LONDON, April 29 (Reuters) – Prime Minister Keir Starmer said on Wednesday that Britain’s biggest company AstraZeneca would invest 300 million pounds ($405 million) in the country, after pausing large-scale projects last year.
The investment follows praise from drugmakers including AstraZeneca for a U.S.-UK agreement aimed at increasing medicine prices in Britain in line with the Trump administration’s new U.S. pricing policies. The deal was finalised earlier in April.
“I can announce a significant new investment by AstraZeneca, investing 300 million pounds in UK life sciences, made possible by the pharmaceutical arrangement we have struck with the United States,” Starmer told lawmakers in parliament.
Companies including AstraZeneca have warned that Europe risks missing out on new medicines under the new policy environment, known as most-favored-nation pricing.
“We want to recognize the importance of the U.S.-UK deal on pharmaceuticals, and the leading role this plays in ensuring increased spending on new medicines and driving access to new therapies,” AstraZeneca CEO Pascal Soriot said on a call with reporters shortly after Starmer’s announcement.
AstraZeneca earlier on Wednesday reported earnings that beat expectations, helped by demand for its cancer and rare disease drugs.

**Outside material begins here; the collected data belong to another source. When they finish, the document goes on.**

/-- Every command that does not end in OK ends in an error of R211. -/
theorem exec_failed {i : Instr} {s t : State} (h : exec i s = .next t) (herr : t.status.code ≠ .ok) :
    ∃ e, ErrorEntry i e s t := by
  have hend := exec_end i s
  rw [h] at hend
  cases hend with
  | checkFailed e hc =>
    exact ⟨e, .of_kept (.inl rfl) fun c ⟨_, hcode⟩ => by
      rcases code_of_checkedError hc with he | he | he <;> simp [he] at hcode⟩
  | unsupported c m a e hi he => exact ⟨e, hi ▸ .of_created (.inl he) (.inl rfl)⟩
  | createFailed c a hi => exact ⟨.inCreate, hi ▸ .of_created (.inr rfl) (.inr rfl)⟩
  | updateFailed hi =>
    exact ⟨.inUpdate, .of_kept (.inr rfl) fun c ⟨⟨m, a, hcreate⟩, _⟩ => by simp [hcreate] at hi⟩
  | _ => exact absurd rfl herr

/-! ### A halted engine -/

/-- While HALTED = 1 a host operation other than reset changes the descriptors, BUF and the model's own fields at
most (R205). -/
theorem perform_of_halted {op : HostOp} {s t : State} (hs : s.status.halted = true) (hop : op ≠ .reset)
    (h : perform op s = .next t) :
    t = { s with desc := t.desc, buf := t.buf, host := t.host, reads := t.reads } := by
  cases op with
  | reset => exact absurd rfl hop
  | writeReg o v =>
    rcases hostWriteReg_cases h with rfl | ⟨-, hw⟩ | ⟨r, -, -, rfl⟩
    · rfl
    · rw [writeCmd_of_halted hs] at hw
      cases hw
      rfl
    · rw [writeReg_frame]
  | readReg o =>
    simp only [perform, hostReadReg] at h
    split at h <;> cases h
    rfl
  | writeBuf a b =>
    simp only [perform, hostWriteBuf] at h
    split at h <;> cases h
    rfl
  | readBuf a =>
    simp only [perform, hostReadBuf] at h
    split at h
    · split at h <;> cases h
      rfl
    · cases h
  | haltCheck =>
    simp only [perform, hostHaltCheck] at h
    split at h <;> cases h <;> rfl
  | secondAgent => cases h

/-- While HALTED = 1 a step other than a reset leaves CMD, STATUS, RES_LEN and the contexts (R205). -/
theorem step_of_halted {s t : State} (hs : s.status.halted = true) (hop : s.host.head? ≠ some .reset)
    (h : step s = .next t) :
    t = { s with desc := t.desc, buf := t.buf, host := t.host, reads := t.reads } := by
  cases hhost : s.host with
  | nil =>
    rw [step_of_idle hhost] at h
    cases h
    rfl
  | cons op rest =>
    rw [step_of_host hhost] at h
    exact perform_of_halted (s := { s with host := rest }) hs (fun e => hop (by rw [hhost, e]; rfl)) h

/-! ### Host accesses as steps -/

/-- A host write of a BUF byte (R52). -/
theorem step_writeBuf {s : State} {a : Nat} {b : Byte} {rest : List HostOp} (ha : a < s.config.bufBytes)
    (h : s.host = .writeBuf a b :: rest) :
    step s = .next { s with host := rest, buf := s.buf.write a b } := by
  rw [step_of_host h]
  simp [perform, hostWriteBuf, bufAddressOk, ha]

/-- A host read of a written BUF byte (R52). -/
theorem step_readBuf {s : State} {a : Nat} {b : Byte} {rest : List HostOp} (ha : a < s.config.bufBytes)
    (hb : s.buf.read a = some b) (h : s.host = .readBuf a :: rest) :
    step s = .next { s with host := rest, reads := s.reads ++ [.byte a b] } := by
  rw [step_of_host h]
  simp [perform, hostReadBuf, bufAddressOk, State.logRead, ha, hb]

/-- The host's pending operations are at no offset of the window. -/
@[simp] theorem readOffset_setHost (o : Nat) (s : State) (ops : List HostOp) :
    readOffset o { s with host := ops } = readOffset o s := by
  unfold readOffset
  split <;> simp

/-- A host read at an offset of the window (R51). -/
theorem step_readReg {s : State} {o : Nat} {rest : List HostOp} (ho : regOffsetOk o = true)
    (h : s.host = .readReg o :: rest) :
    step s = .next { s with host := rest, reads := s.reads ++ [.reg o (readOffset o s)] } := by
  rw [step_of_host h]
  simp [perform, hostReadReg, State.logRead, ho]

The investment will be used to complete the Rosalind Franklin building on AstraZeneca’s campus in Cambridge, eastern England, and to develop a lab of the future that will use digital and data tools to advance drug development.
Starmer said the investment would future-proof 1,000 jobs in Cambridge and Macclesfield, northern England.
Last year, AstraZeneca pulled back on a 200-million-pound investment plan in Cambridge, home to one of Britain’s leading life sciences hubs. It also scrapped plans for a 450-million-pound vaccine manufacturing plant in northern England after government support was cut.